• _ASSIGNMENT_:
The requested output is every line from the one with "(30_encoding.md R73, R77, R85), with" through the last line below, printed exactly.

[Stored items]

=-=-=

-- ==== Sys2Proof/Syntax.lean ====
section
/-!
DEFINITION. The syntax of the 256 instructions: one constructor per row of spec/opcode_table.json
(30_encoding.md R73, R77, R85), with its operand as R70 and R71 give it.

An operand byte is an immediate or a zero-page address, an operand word is a 16-bit address, and a branch carries its
signed offset (R71, R83). A constructor is named by its mnemonic and addressing mode; where a mnemonic has
several opcodes in one mode (NOP, ANC, SBC, JAM), the opcode's two hexadecimal digits follow.
-/
namespace Sys2Proof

=-=-=

• _REPLY TO THE TASK_:
(30_encoding.md R73, R77, R85), with its operand as R70 and R71 give it.

An operand byte is an immediate or a zero-page address, an operand word is a 16-bit address, and a branch carries its
signed offset (R71, R83). A constructor is named by its mnemonic and addressing mode; where a mnemonic has
several opcodes in one mode (NOP, ANC, SBC, JAM), the opcode's two hexadecimal digits follow.
-/
namespace Sys2Proof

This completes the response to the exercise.